§ EXERCISE MATERIAL

───

-- ==== Sys2Proof/Safety.lean ====
section
/-!
DEFINITION. The words the statements are written in: a part that takes events, the state a request leaves that changes nothing but the
reply, the laws that every step keeps, and which commands may change which record.
-/
namespace Sys2Proof.Machine

/-- R112: the part has supply, or still takes what was handed over when its supply failed: it takes events. -/
def Alive (s : State) : Prop := s.power ≠ .stopped

/-- The state that a request leaves that changes nothing but the held reply. -/
def answered (r : Reply) (s : State) : State := finish { s with port := s.port.answer r }

/-- R180: the state that a refused request leaves. -/
def refusedWith (st : Status) (s : State) : State := answered (refusal st) s

/-- An event of the Load Manager: `u` is what its changes make of `m`, the walk follows, and its results are handed over (R4, R27, R37). -/
def walkedEvent (m u : State) : State := handLoadResults m.load false (runWalk u)

/-- A reason is pending at its source. -/
def Pending (a : Attention) (s : State) : Prop := s.attention.sets[a.source] &&& a.bit ≠ 0

/-- R112: the part is kept alive by a bay whose path is closed, which is one ONLINE or WITHDRAWING (R68), by the inlet, or by a reserve of the
bridge cell. -/
def Fed (t : State) : Prop :=
  t.bayA.state = .online ∨ t.bayA.state = .withdrawing ∨ t.bayB.state = .online ∨ t.bayB.state = .withdrawing ∨
  t.supply.inletPresent = true ∨ 0 < t.supply.reserve

/-- R199: a contact or an inlet that a power-on reset found has not been taken yet. -/
def SourceWaits (t : State) : Prop :=
  .contactMade .bayA ∈ t.handed ∨ .contactMade .bayB ∈ t.handed ∨ .inletEvent true ∈ t.handed

/-- R112: the part has no supply: it takes what was handed over, and has stopped once nothing waits (notes/assumptions/9.md). -/
def WithoutSupply (t : State) : Prop := t.power = if t.handed = [] then .stopped else .failing

/-- R112: what an event makes, in `t`, of the supply of a part whose power was `before`. A supplied part stays so while it is fed and is without
supply else, and one whose supply had failed stays without. One that a power-on reset has started comes under this rule once something feeds it and
what the reset found has been taken; until then a pack in contact keeps it alive (R199; notes/assumptions/9.md). -/
def PowerJudged (before : Power) (t : State) : Prop :=
  (before = .supplied → (Fed t → t.power = .supplied) ∧ (¬Fed t → WithoutSupply t)) ∧
  (before = .failing → WithoutSupply t) ∧
  (before = .gained → (Fed t → ¬SourceWaits t → t.power = .supplied) ∧
    (¬Fed t ∨ SourceWaits t → t.bayA.contact = .made ∨ t.bayB.contact = .made ∨ SourceWaits t → t.power = .gained))

/-- A command is the expiry of a timer that stands at 0 (R40, R45, R61, R69, R73, R78, R81, R85, R107, R110, R128, R133, R163, R168, R194 to
R197). A lease that is LAPSED does not run (R58). -/
def IsDue (c : Instr) (s : State) : Prop :=
  match c with
  | .graceExpiry i => ∃ e g, s.load.entry i = some e ∧ e.grace = some g ∧ g.remaining = 0
  | .holdoffExpiry i => ∃ e, s.load.entry i = some e ∧ e.holdoff = some 0
  | .lapse i => ∃ e l, s.load.entry i = some e ∧ e.lease = some l ∧ l.remaining = 0 ∧ e.state ≠ .lapsed
  | .missedAnswer b => (s.bay b).answerWindow = some 0
  | .conditionQuery b => (s.bay b).queryTimer = some 0
  | .probeTimerExpiry b => (s.bay b).probeTimer = some 0
  | .linkStepTimerExpiry b => (s.bay b).stepTimer = some 0
  | .ejectWindowExpiry b => (s.bay b).ejectWindow = some 0
  | .requalifyExpiry b => ∃ q, (s.bay b).requalify = some q ∧ q.remaining = 0
  | .drainTimerExpiry => s.supply.drainTimer = some 0
  | .refillTimerExpiry => s.supply.refillTimer = some 0
  | .rampStep => s.light.stepTimer = some 0
  | .pinExpiry => ∃ p, s.light.pin = some p ∧ p.remaining = some 0
  | .parkTimerExpiry n => (s.episode.lines[n]).parkTimer = some 0
  | .unparkTimerExpiry n => (s.episode.lines[n]).unparkTimer = some 0
  | .pressTimerExpiry => s.system.pressTimer = some 0
  | .holdTimerExpiry => s.system.holdTimer = some 0
  | .startTimerExpiry => s.system.startTimer = some 0
  | .stopTimerExpiry => s.system.stopTimer = some 0
  | _ => False

/-- Nothing that was handed over on the route of `c` before it still waits, so that `c` is taken at once (R149, R157). -/
def Foremost (c : Instr) (s : State) : Prop := s.before c = []

/-! ### Laws of the outputs, the supply and the bays -/

/-- The output of a bay's pack link. -/
def Pins.link (p : Pins) : Bay → Option Byte
  | .bayA => p.linkA
  | .bayB => p.linkB

/-- R12, R68, R69, R94, R95, R106, R115, R161, R183, R192, R193: the outputs and the supply mode follow the records, a supplied part is fed, and one
whose supply has failed stops when nothing handed over waits (R112). The alert line is low while a source holds an unmasked reason; a rail is on while a live entry that
names it is GRANTED; a bay's path is CLOSED in ONLINE and WITHDRAWING and its lamp ON in RELEASED and FAULTED; a bay whose answer window is open
has sent the byte 0xC7 on its pack link, and one whose window is closed shows nothing there (notes/assumptions/36.md). -/
structure OutputsFollow (s : State) : Prop where
  alert : s.pins.alertLow = true ↔ ∃ i : Fin 30, s.attention.sets[i] &&& ~~~(maskAt s.attention.masks i) ≠ 0
  rails : ∀ r : Fin 12, s.pins.rails[r] = true ↔ ∃ i e, s.load.entry i = some e ∧ e.rail = some r ∧ e.state = .granted
  pathA : s.pins.pathA = true ↔ s.bayA.state = .online ∨ s.bayA.state = .withdrawing
  pathB : s.pins.pathB = true ↔ s.bayB.state = .online ∨ s.bayB.state = .withdrawing
  lampA : s.pins.lampA = true ↔ s.bayA.state = .released ∨ s.bayA.state = .faulted
  lampB : s.pins.lampB = true ↔ s.bayB.state = .released ∨ s.bayB.state = .faulted
  links : ∀ b, s.pins.link b = if (s.bay b).answerWindow = none then none else some 0xC7
  inletPath : s.pins.inletPath = s.supply.inletPresent
  bridgePath : s.pins.bridgePath = s.supply.carrying
  parkRequests : ∀ n : Line, s.pins.parkRequests[n] = (s.episode.lines[n]).requestOn
  backlight : s.pins.backlight = s.light.output
  systemOn : s.pins.systemOn = true ↔ s.system.state ≠ .dark
  mode : s.supply.mode =
    if s.supply.carrying = true then .bridging else if s.supply.slot = none then .steady else .withdrawal
  supplied : s.power = .supplied → Fed s
  failing : s.power = .failing → s.handed ≠ []
  gained : s.power = .gained → ¬Fed s ∨ SourceWaits s

/-- A bay on its way out of the supply (R68). -/
def BayRec.leaving (r : BayRec) : Bool := r.state == .withdrawing || r.state == .released

/-- R64, R67, R69, R73, R78, R84: what goes with the state, the contact and the link step of one bay. -/
structure BayLaw (r : BayRec) : Prop where
  contact : r.contact = .lost ↔ r.state = .empty
  link : r.link.isSome = (r.contact == .made)
  polling : r.queryTimer.isSome = (r.contact == .made)
  runs : r.goodRun ≤ 2 ∧ r.missRun ≤ 4
  probe : r.probeTimer.isSome = (r.state == .probing)
  step : r.stepTimer.isSome = (r.link == some .outOfStep)
  cause : r.cause.isSome = r.leaving
  window : r.ejectWindow.isSome = true → r.cause = some .eject
  requalify : r.requalify.isSome = true → r.state = .online ∨ r.state = .withdrawing

/-- R68, R97: the withdrawal slot holds the one bay that is WITHDRAWING or RELEASED, its phase goes with that bay's state, and the waiting bay
is the other bay, ONLINE. -/
structure WithdrawalLaw (s : State) : Prop where
  bayA : BayLaw s.bayA
  bayB : BayLaw s.bayB
  slot : ∀ b, (s.bay b).leaving = true ↔ s.supply.slot = some b
  phase : s.supply.phase.isSome = s.supply.slot.isSome
  opened : ∀ b, s.supply.slot = some b → (s.supply.phase = some .opened ↔ (s.bay b).state = .released)
  waiting : ∀ b, s.supply.waiting = some b → s.supply.slot = some (otherBay b) ∧ (s.bay b).state = .online
  reason : s.supply.waitReason.isSome = s.supply.waiting.isSome

/-- R106, R107, R110: the reserve stays within 60 s, the bridge carries only while no bay and no inlet supplies, the drain timer runs while
it carries, and the refill timer exactly while it does not, a bay or the inlet supplies and the reserve is below 60 s. -/
structure BridgeLaw (s : State) : Prop where
  reserve : s.supply.reserve ≤ 60
  source : s.supply.carrying = true → someSource s = false
  drain : s.supply.drainTimer.isSome = s.supply.carrying
  refill : s.supply.refillTimer.isSome = true ↔
    s.supply.carrying = false ∧ s.supply.reserve < 60 ∧
      (s.supply.inletPresent = true ∨ s.bayA.state = .online ∨ s.bayA.state = .withdrawing ∨ s.bayB.state = .online ∨
        s.bayB.state = .withdrawing)

/-- R90: what a bay adds to the source sum while the withdrawal under way, if any, is in a phase. -/
def bayAdds (phase : Option Phase) (r : BayRec) : Nat :=
  match r.state with
  | .online => r.counted
  | .withdrawing => if phase = some .blocked then r.counted else 0
  | .empty | .probing | .qualified | .released | .faulted => 0

/-- R90: what the bays and the inlet add to the source sum. -/
def sourcesAdd (s : State) : Nat :=
  bayAdds s.supply.phase s.bayA + bayAdds s.supply.phase s.bayB +
  if s.supply.inletPresent then s.supply.inletSet.getD s.store.working.inletDefault else 0

/-- R90 to R92: the bridge counts 300 pu in STARTING and RUN while it has a reserve and nothing else adds; the planning ceiling is the source sum
less the allowance and the margin, or 0. -/
structure SupplyFollows (s : State) : Prop where
  bridge : s.supply.bridgeCounted = true ↔
    (s.system.state = .starting ∨ s.system.state = .run) ∧ 0 < s.supply.reserve ∧ sourcesAdd s = 0
  sum : s.supply.sourceSum = sourcesAdd s + if s.supply.bridgeCounted then 300 else 0
  ceiling : s.supply.ceiling = s.supply.sourceSum - s.store.working.allowance - s.store.working.margin

/-! ### What an event of the supply side leaves -/

/-- R76: the pack of a bay asks to be disconnected and the policy has the bay answer. -/
def AsksDisconnect (r : BayRec) : Prop := r.policy = .act ∧ ∃ c, r.accepted = some c ∧ c.request = .disconnect

/-- R82: the pack of a RELEASED bay may come back. -/
def SoundAtRelock (r : BayRec) : Prop :=
  r.link = some .inStep ∧ (∃ c, r.accepted = some c ∧ c.state = .ready ∧ 0 < c.capability) ∧ ¬AsksDisconnect r

/-- R99: the bridge test blocks a withdrawal of the bay. -/
def BridgeBlocks (b : Bay) (s : State) : Prop :=
  (s.bay (otherBay b)).state ≠ .online ∧ s.supply.inletPresent = false ∧
  (((s.system.state = .starting ∨ s.system.state = .run) ∧ s.supply.reserve < s.store.working.bridgeMinimum) ∨
   s.system.state = .stopping ∨ (s.system.state = .dark ∧ s.supply.reserve = 0))

/-- R98, R101, R102: the withdrawal of a bay is under way: BLOCKED, or CLEARING while the total held is above the ceiling; or its path has
opened, which leaves the bay RELEASED, and FAULTED out of the slot after a DISCONNECT. -/
def OnItsWay (b : Bay) (cause : Cause) (t : State) : Prop :=
  t.supply.waiting ≠ some b ∧
  (((t.bay b).state = .withdrawing ∧ (t.bay b).cause = some cause ∧ t.supply.slot = some b ∧
      (t.supply.phase = some .blocked ∨ (t.supply.phase = some .clearing ∧ t.supply.ceiling < t.supply.totalHeld))) ∨
   (t.supply.totalHeld ≤ t.supply.ceiling ∧ cause ≠ .disconnect ∧ (t.bay b).state = .released ∧ (t.bay b).cause = some cause ∧
      t.supply.slot = some b ∧ t.supply.phase = some .opened ∧ Pending (.bay b .readyToRemove) t) ∨
   (cause = .disconnect ∧ (t.bay b).state = .faulted ∧ t.supply.slot ≠ some b ∧ Pending (.bay b .fault) t))

/-- R105 step 2, R106: what answers, in `t`, the loss that leaves `s` without a supplying source. -/
def NoSourceAnswered (s t : State) : Prop :=
  (s.supply.carrying = false → s.system.state = .starting ∨ s.system.state = .run → 0 < s.supply.reserve →
    t.supply.carrying = true ∧ t.pins.bridgePath = true ∧ t.supply.drainTimer = some (sec 1) ∧ t.supply.refillTimer = none ∧
    Pending (.supply .bridging) t ∧ (s.supply.reserve ≤ 15 → Pending (.supply .bridgeLow) t)) ∧
  ((s.system.state = .starting ∨ s.system.state = .run) ∧ s.supply.reserve = 0 ∨ s.system.state = .stopping →
    .forcedOff ∈ t.handed)

/-- R97: the withdrawal of a bay is BLOCKED. -/
def HeldBlocked (b : Bay) (t : State) : Prop :=
  (t.bay b).state = .withdrawing ∧ t.supply.slot = some b ∧ t.supply.phase = some .blocked

/-- R98, R99: the withdrawal of a bay has started, and `t` is what its event leaves. The bridge test is that of `u`: where it blocks, the phase is
BLOCKED with WITHDRAW_BLOCKED raised and the bay counts on (SupplyFollows); else the bay is on its way. -/
def WithdrawalStarted (b : Bay) (cause : Cause) (u t : State) : Prop :=
  OnItsWay b cause t ∧
  (BridgeBlocks b u → HeldBlocked b t ∧ Pending (.supply .withdrawBlocked) t) ∧
  (¬BridgeBlocks b u → ¬HeldBlocked b t)

/-- R99, R100: what an event that tests it makes, in `t`, of the withdrawal under way in `u`, the state before the event with the condition that
the event changes. One that is BLOCKED stays so while the bridge test blocks it, and else goes on its way. One in phase CLEARING goes on its
way, unless the event tests it too (`again`) and the bridge test blocks it: then it returns to BLOCKED. -/
def WithdrawalTested (again : Bool) (u t : State) : Prop :=
  ∀ b cause, u.supply.slot = some b → (u.bay b).cause = some cause →
    (u.supply.phase = some .blocked →
      (BridgeBlocks b u → HeldBlocked b t) ∧ (¬BridgeBlocks b u → OnItsWay b cause t ∧ ¬HeldBlocked b t)) ∧
    (u.supply.phase = some .clearing →
      (again = true → BridgeBlocks b u → HeldBlocked b t ∧ Pending (.supply .withdrawBlocked) t) ∧
      (again = false ∨ ¬BridgeBlocks b u → OnItsWay b cause t ∧ ¬HeldBlocked b t))

/-- R108: the state with a bay come ONLINE, before what follows from it. -/
def withOnline (b : Bay) (s : State) : State := s.setBay b { s.bay b with state := .online }

/-- R105: what answers, in `t`, the loss of a bay that supplied in `s`: step 2 when no source is left, and the test of step 3 of a withdrawal
of the other bay. R112: the loss may leave the part itself without supply. -/
def LossAnswered (b : Bay) (s t : State) : Prop :=
  PowerJudged s.power t ∧
  ((s.bay (otherBay b)).state ≠ .online → (s.bay (otherBay b)).state ≠ .withdrawing → s.supply.inletPresent = false →
    NoSourceAnswered s t) ∧
  (s.supply.slot ≠ some b → WithdrawalTested true (s.setBay b { s.bay b with state := .faulted }) t)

───

§ WHAT TO WORK ON
The lines that mention the word "stepTimer" should be pulled from the records above.

§ SOLUTION TO THE EXERCISE
  | .linkStepTimerExpiry b => (s.bay b).stepTimer = some 0
  | .rampStep => s.light.stepTimer = some 0
  step : r.stepTimer.isSome = (r.link == some .outOfStep)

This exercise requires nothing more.